Object-capability Model

The object-capability model is a really interesting model of programming that I don’t think is well taught and certainly not well practiced, nor even encouraged by most modern programming languages.

Think about the concrete actions that your application can take: making a web request, reading/writing to the filesystem, communicating with another process like a database, printing to the console, etc. We call these “capabilities”, and without them a program is basically useless.

Imagine trying to track down all the places in a code-base where these actions could be taken, because you’re trying to trace a bug or you’re trying to see what actions a library call might make. In most modern programming languages this is really hard. Let’s pick as an example just making web requests. You might start by searching for all references to HttpClient (or similar class in your preferred language).

But what if it uses a different HTTP primitive, like HttpWebRequest? Or what if the usage of the primitive is hidden inside one of the libraries you import, like a standard client library for a particular service, and you don’t have the source code available? It’s basically impossible to find everything, even for something this important and this ubiquitous.

The problem is that the “make a web request” capability is available statically to every part of your program, or any of its dependencies, via public classes like HttpClient. If I’m writing a piece of code that needs to make a web request, nothing can stop me from doing it. I don’t need to be given permission/access to this capability by any other part of the application, I don’t need to even declare in any discoverable way that I’m using this capability, so that others might be aware of my using it.
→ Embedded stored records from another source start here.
-- ==== Sys2Proof/Laws/Mixing.lean ====
section
/-! SUPPORT. The values the mixing stage computes, one spec lemma for each of its loops (R164, R165): the frames of one
voice, the voices of a range, the copies of a channel. -/

namespace Sys2Proof.Machine

/-- The phase after j + 1 samples is the phase after j samples of the voice one sample on. -/
theorem phaseAfter_succ (c : Config) (v : Voice) (j : Nat) :
    phaseAfter c ⟨nextPhase c v.phase v.inc, v.inc⟩ j = phaseAfter c v (j + 1) := by
  induction j with
  | zero => rfl
  | succ j ih => simp only [phaseAfter] at ih ⊢; rw [ih]

/-- The index of a sample in the buffer RAM, in samples. -/
def sampleIndex (c : Config) (ch f : Nat) : Nat := ch * c.maxBlen + f

theorem State.buf_setBuf (s : State) (c f d g : Nat) (w : Word) :
    (s.setBuf c f w).buf d g = if sampleIndex s.cfg c f = sampleIndex s.cfg d g then w else s.buf d g := by
  split
  · next h =>
    have : bufAddr s.cfg d g = bufAddr s.cfg c f := by unfold sampleIndex at h; simp only [bufAddr]; omega
    simp only [State.buf, State.setBuf, State.writeWord_cfg, this, State.readWord_writeWord_self]
  · next h => exact State.buf_setBuf_ne s w h

/-- The frames of one voice (R164, R115): its phase moves on by their number, each frame of channel 0 takes its sample,
every other voice and sample stays. -/
theorem State.mixFrames_spec (s : State) (n : Fin 128) (count f : Nat) :
    (s.mixFrames n count f).voice n = ⟨phaseAfter s.cfg (s.voice n) count, (s.voice n).inc⟩
    ∧ (∀ m, m ≠ n → (s.mixFrames n count f).voice m = s.voice m)
    ∧ (∀ d g, (sampleIndex s.cfg d g < f ∨ f + count ≤ sampleIndex s.cfg d g) →
        (s.mixFrames n count f).buf d g = s.buf d g)
    ∧ (∀ g, f ≤ g → g < f + count →
        (s.mixFrames n count f).buf 0 g = fadd32 (s.buf 0 g) (sampleOf s.cfg (s.voice n) (g - f))) := by
  induction count generalizing s f with
  | zero => exact ⟨rfl, fun _ _ => rfl, fun _ _ _ => rfl, fun g h1 h2 => by omega⟩
  | succ count ih =>
    rw [State.mixFrames_succ]
    have hc : (s.mixFrame n f).cfg = s.cfg := by rw [State.mixFrame_eq]; rfl
    have hv : (s.mixFrame n f).voice n = ⟨nextPhase s.cfg (s.voice n).phase (s.voice n).inc, (s.voice n).inc⟩ := by
      rw [State.mixFrame_eq]
      show ((s.setVoice n _).voice n) = _
      rw [State.voice_setVoice_self]
    have ho : ∀ m, m ≠ n → (s.mixFrame n f).voice m = s.voice m := by
      intro m hm
      rw [State.mixFrame_eq]
      show ((s.setVoice n _).voice m) = _
      rw [State.voice_setVoice_ne _ _ hm]
    have hb : ∀ d g, (s.mixFrame n f).buf d g
        = if f = sampleIndex s.cfg d g then fadd32 (s.buf 0 f) (sampleAt s.cfg (s.voice n).phase) else s.buf d g := by
      intro d g
      rw [State.mixFrame_eq, State.buf_setBuf]
      simp only [State.setVoice_cfg, sampleIndex, Nat.zero_mul, Nat.zero_add]
      rfl
    obtain ⟨i1, i2, i3, i4⟩ := ih (s.mixFrame n f) (f + 1)
    rw [hc] at i1 i3 i4
    rw [hv] at i1 i4
    refine ⟨?_, ?_, ?_, ?_⟩
    · rw [i1, phaseAfter_succ]
    · intro m hm
      rw [i2 m hm, ho m hm]
    · intro d g hg
      rw [i3 d g (by omega), hb, if_neg (by omega)]
    · intro g h1 h2
      rcases Nat.lt_or_ge f g with hlt | hge
      · rw [i4 g (by omega) (by omega), hb, if_neg (by simp [sampleIndex]; omega)]
        simp only [sampleOf, phaseAfter_succ]
        rw [show g - (f + 1) + 1 = g - f by omega]
      · have : g = f := by omega
        subst this
        rw [i3 0 g (by simp [sampleIndex]), hb, if_pos (by simp [sampleIndex])]
        simp [sampleOf, phaseAfter]

/-- The voices of a list mixed over a range (R164): an active one moves on by the range's length and adds its samples to
channel 0 in the list's order, an inactive one does nothing. -/
theorem foldl_mixVoice_spec (l : List (Fin 128)) (hl : l.Nodup) (s : State) {a b : Nat} (hab : a ≤ b) :
    (∀ m, (l.foldl (fun t n => t.mixVoice n a b) s).voice m
        = if m ∈ l ∧ s.isActive m = true then ⟨phaseAfter s.cfg (s.voice m) (b - a), (s.voice m).inc⟩ else s.voice m)
    ∧ (∀ d g, (sampleIndex s.cfg d g < a ∨ b ≤ sampleIndex s.cfg d g) →
        (l.foldl (fun t n => t.mixVoice n a b) s).buf d g = s.buf d g)
    ∧ (∀ g, a ≤ g → g < b →
        (l.foldl (fun t n => t.mixVoice n a b) s).buf 0 g
          = (l.filter s.isActive).foldl (fun acc n => fadd32 acc (sampleOf s.cfg (s.voice n) (g - a))) (s.buf 0 g)) := by
  induction l generalizing s with
  | nil => simp
  | cons n l ih =>
    obtain ⟨hn, hl⟩ := List.nodup_cons.1 hl
    simp only [List.foldl_cons]
    by_cases hact : s.isActive n = true
    · have hmv : s.mixVoice n a b = s.mixFrames n (b - a) a := by simp [State.mixVoice, hact]
      have hcfg : (s.mixFrames n (b - a) a).cfg = s.cfg :=
        (mixFrames_induct (soundOnly_kept s 1 a b) (by decide) n (b - a) a s rfl (Nat.le_refl _) (by omega)).cfg
      obtain ⟨v1, v2, b1, b2⟩ := s.mixFrames_spec n (b - a) a
      obtain ⟨i1, i2, i3⟩ := ih hl (s.mixFrames n (b - a) a)
      have ha : ∀ m, m ≠ n → (s.mixFrames n (b - a) a).isActive m = s.isActive m := by
        intro m hm
        simp only [State.isActive, v2 m hm]
      rw [hmv]
      refine ⟨?_, ?_, ?_⟩
      · intro m
        rw [i1 m, hcfg]
        by_cases hm : m = n
        · subst hm
          simp [hn, v1, hact]
        · simp [hm, ha m hm, v2 m hm]
      · intro d g hg
        rw [i2 d g (by rw [hcfg]; exact hg), b1 d g (by omega)]
      · intro g h1 h2
        rw [i3 g h1 h2, List.filter_cons_of_pos (by simpa using hact), List.foldl_cons, b2 g h1 (by omega), hcfg]
        have hf : l.filter (s.mixFrames n (b - a) a).isActive = l.filter s.isActive := by
          apply List.filter_congr
          intro m hm
          exact ha m (fun e => hn (e ▸ hm))
        rw [hf]
        apply List.foldl_ext
        intro acc m hm
        rw [v2 m (fun e => hn (e ▸ (List.mem_filter.1 hm).1))]
    · have hmv : s.mixVoice n a b = s := by simp [State.mixVoice, hact]
      rw [hmv, List.filter_cons_of_neg (by simpa using hact)]
      obtain ⟨i1, i2, i3⟩ := ih hl s
      refine ⟨?_, i2, i3⟩
      intro m
      rw [i1 m]
      by_cases hm : m = n
      · subst hm; simp [hn, hact]
      · simp [hm]

theorem slots_nodup : slots.Nodup := List.nodup_finRange 128

theorem mem_slots (n : Fin 128) : n ∈ slots := List.mem_finRange n

/-- The copies of one channel (R165), a channel other than 0 over frames inside the buffer: each frame of it becomes
channel 0's word, every other sample and every voice stays. -/
theorem State.copyFrames_spec (s : State) (c count f : Nat) (hc : 0 < c) (hf : f + count ≤ s.cfg.maxBlen) :
    (s.copyFrames c count f).voices = s.voices
    ∧ (s.copyFrames c count f).cfg = s.cfg
    ∧ (∀ d g, (sampleIndex s.cfg d g < sampleIndex s.cfg c f ∨ sampleIndex s.cfg c f + count ≤ sampleIndex s.cfg d g) →
        (s.copyFrames c count f).buf d g = s.buf d g)
    ∧ (∀ g, f ≤ g → g < f + count → (s.copyFrames c count f).buf c g = s.buf 0 g) := by
  have hcm : s.cfg.maxBlen ≤ c * s.cfg.maxBlen := Nat.le_mul_of_pos_left _ hc
  induction count generalizing s f with
  | zero => exact ⟨rfl, rfl, fun _ _ _ => rfl, fun g h1 h2 => by omega⟩
  | succ count ih =>
    rw [State.copyFrames_succ]
    obtain ⟨i1, i2, i3, i4⟩ := ih (s.setBuf c f (s.buf 0 f)) (f + 1) (by simp; omega) (by simpa using hcm)
    simp only [State.setBuf_cfg, State.setBuf_voices] at i1 i2 i3
    refine ⟨i1, i2, ?_, ?_⟩
    · intro d g hg
      unfold sampleIndex at hg i3
      rw [i3 d g (by omega), State.buf_setBuf, if_neg (by unfold sampleIndex; omega)]
    · intro g h1 h2
      rcases Nat.lt_or_ge f g with hlt | hge
      · rw [i4 g (by omega) (by omega), State.buf_setBuf, if_neg (by unfold sampleIndex; omega)]
      · have : g = f := by omega
        subst this
        unfold sampleIndex at i3
        rw [i3 c g (by omega), State.buf_setBuf, if_pos rfl]

/-- The copies of the channels from c on (R165). -/
theorem State.copyFrom_spec (s : State) {a b : Nat} (count c : Nat) (hc : 0 < c) (hab : a ≤ b)
    (hb : b ≤ s.cfg.maxBlen) :
    (s.copyFrom a b count c).voices = s.voices
    ∧ (∀ d g, g < s.cfg.maxBlen → (d < c ∨ c + count ≤ d ∨ g < a ∨ b ≤ g) →
        (s.copyFrom a b count c).buf d g = s.buf d g)
    ∧ (∀ d g, c ≤ d → d < c + count → a ≤ g → g < b → (s.copyFrom a b count c).buf d g = s.buf 0 g) := by
  induction count generalizing s c with
  | zero => exact ⟨rfl, fun _ _ _ _ => rfl, fun d g h1 h2 => by omega⟩
  | succ count ih =>
    rw [State.copyFrom_succ]
    obtain ⟨v, e, o, w⟩ := s.copyFrames_spec c (b - a) a hc (by omega)
    obtain ⟨i1, i2, i3⟩ := ih (s.copyFrames c (b - a) a) (c + 1) (by omega) (by rw [e]; exact hb)
    rw [e] at i2
    have off : ∀ d g, g < s.cfg.maxBlen → (d ≠ c ∨ g < a ∨ b ≤ g) →
        (s.copyFrames c (b - a) a).buf d g = s.buf d g := by
      intro d g hg h
      apply o
      unfold sampleIndex
      rcases Nat.lt_trichotomy d c with hlt | heq | hgt
      · have := Nat.mul_le_mul_right s.cfg.maxBlen (Nat.succ_le_of_lt hlt)
        rw [Nat.succ_mul] at this
        omega
      · subst heq
        omega
      · have := Nat.mul_le_mul_right s.cfg.maxBlen (Nat.succ_le_of_lt hgt)
        rw [Nat.succ_mul] at this
        omega
    refine ⟨by rw [i1, v], ?_, ?_⟩
    · intro d g hg h
      rw [i2 d g hg (by omega), off d g hg (by omega)]
    · intro d g h1 h2 h3 h4
      rcases Nat.lt_or_ge c d with hlt | hge
      · rw [i3 d g (by omega) (by omega) h3 h4, off 0 g (by omega) (by omega)]
      · have : d = c := by omega
        subst this
        rw [i2 d g (by omega) (by omega), w g h3 (by omega)]

end Sys2Proof.Machine
end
It’s completely unpreventable and untraceable to the rest of the program.

The way that the object-capability model handles this is to dictate how parts of a program can access each capability, and you can use this to track usage of a capability across your program. The object-capability model defines four ways that part of a program can access a capability:

Initial conditions: The runtime of your program may make certain capabilities available to anybody/everybody. This can be a global capability like most language primitives, or the availability can be limited to only parts of the program by classes marked as protected, private or internal.
Parenthood: If an object A creates another object B, then A usually gets a reference to B automatically. This means that A can likely access any capability that B can access.
Endowment: If an object A creates another object B, then A can pass B any/all references it wishes, e.g. via the arguments of the constructor.
Introduction: If an object A has a reference to other objects B and C, then A can give B a reference to C via one of B’s methods.

The reason why it’s so hard to track the “make a web request” capability in most modern programming languages is that it’s widely available through initial conditions—it’s a public class available to the entire program.

Imagine instead if the only place that you were able to call the HttpClient constructor was in Program.cs, and you weren’t able to create subclasses. Basically, imagine if we limited the availability of HttpClient via initial conditions to a single file.

If any other part of our program wants to use HttpClient, it would need to use some other mechanism for transferring capabilities—parenthood, endowment, or introduction. Any library which needs a HttpClient would essentially need to request permission for one via a constructor or method argument. We could track the flow of HttpClients via constructor and method signatures, knowing that they can only possibly originate in Program.cs.

This is very similar to how dependency injection and inversion of control work in object-oriented programming languages, but we usually only use these techniques for our own code—the public classes in the language’s standard library usually don’t work this way.

Another key point in the object capability model is that references to objects should be unforgeable. Unless an object is given a reference through one of the four means above—initial conditions, parenthood, endowment, or introduction—it can’t possibly forge its own copy.

Most programming languages don’t allow you to forge object references. Some do, like how in C you can cast an arbitrary integer to a pointer to obtain a reference to an object/value. But most languages since C don’t allow this.

But not all capabilities are objects in your runtime, and not all references are object references. Think about access to a database or a web service endpoint, which usually have a connection string or a URL. This is a reference, but it’s just an ordinary string.

Your appsettings.json or web.config file is an initial condition for obtaining such a reference to a database or web service endpoint, and usually access to these values is limited to Startup.cs so you can track the flow of these references via constructor and method arguments. From the perspective of the object-capability model, this is great news.

Unfortunately they can also be hard-coded into the program source anywhere, or reconstructed from a template and environment name, etc. These references are forgeable—they break the rules of the object-capability model, and make it impossible to track usage of the capability.

Why does this all matter? So what if some arbitrary part of my code-base can make a web request without my knowledge? What’s the big deal? Well for one this could be a security problem if a library you depend on suddenly started exfiltrating data because it has full access to your filesystem and the internet. This isn’t a hypothetical threat either, something just like this happened with the event-stream NPM package.

It also makes it really hard to reason about program behaviour when you have no way of knowing which parts of your program have access to which capabilities. If your program has a bug and you identify the cause to be an unwanted call to another service or local process, and there’s no limit to which parts of your code-base could be doing this, it’s a lot harder to track down the source of the problem.

The object-capability model addresses these problems by limiting the ways that capabilities can be passed around your application to one of four methods: initial conditions, parenthood, endowment, and introduction. By further restricting which capabilities are freely available across our entire codebase via initial conditions, we can restrict which pieces of code can access each capability, track how the capabilities are passed from one class to another via constructor or method arguments, and have a better understanding of what our program is doing and where.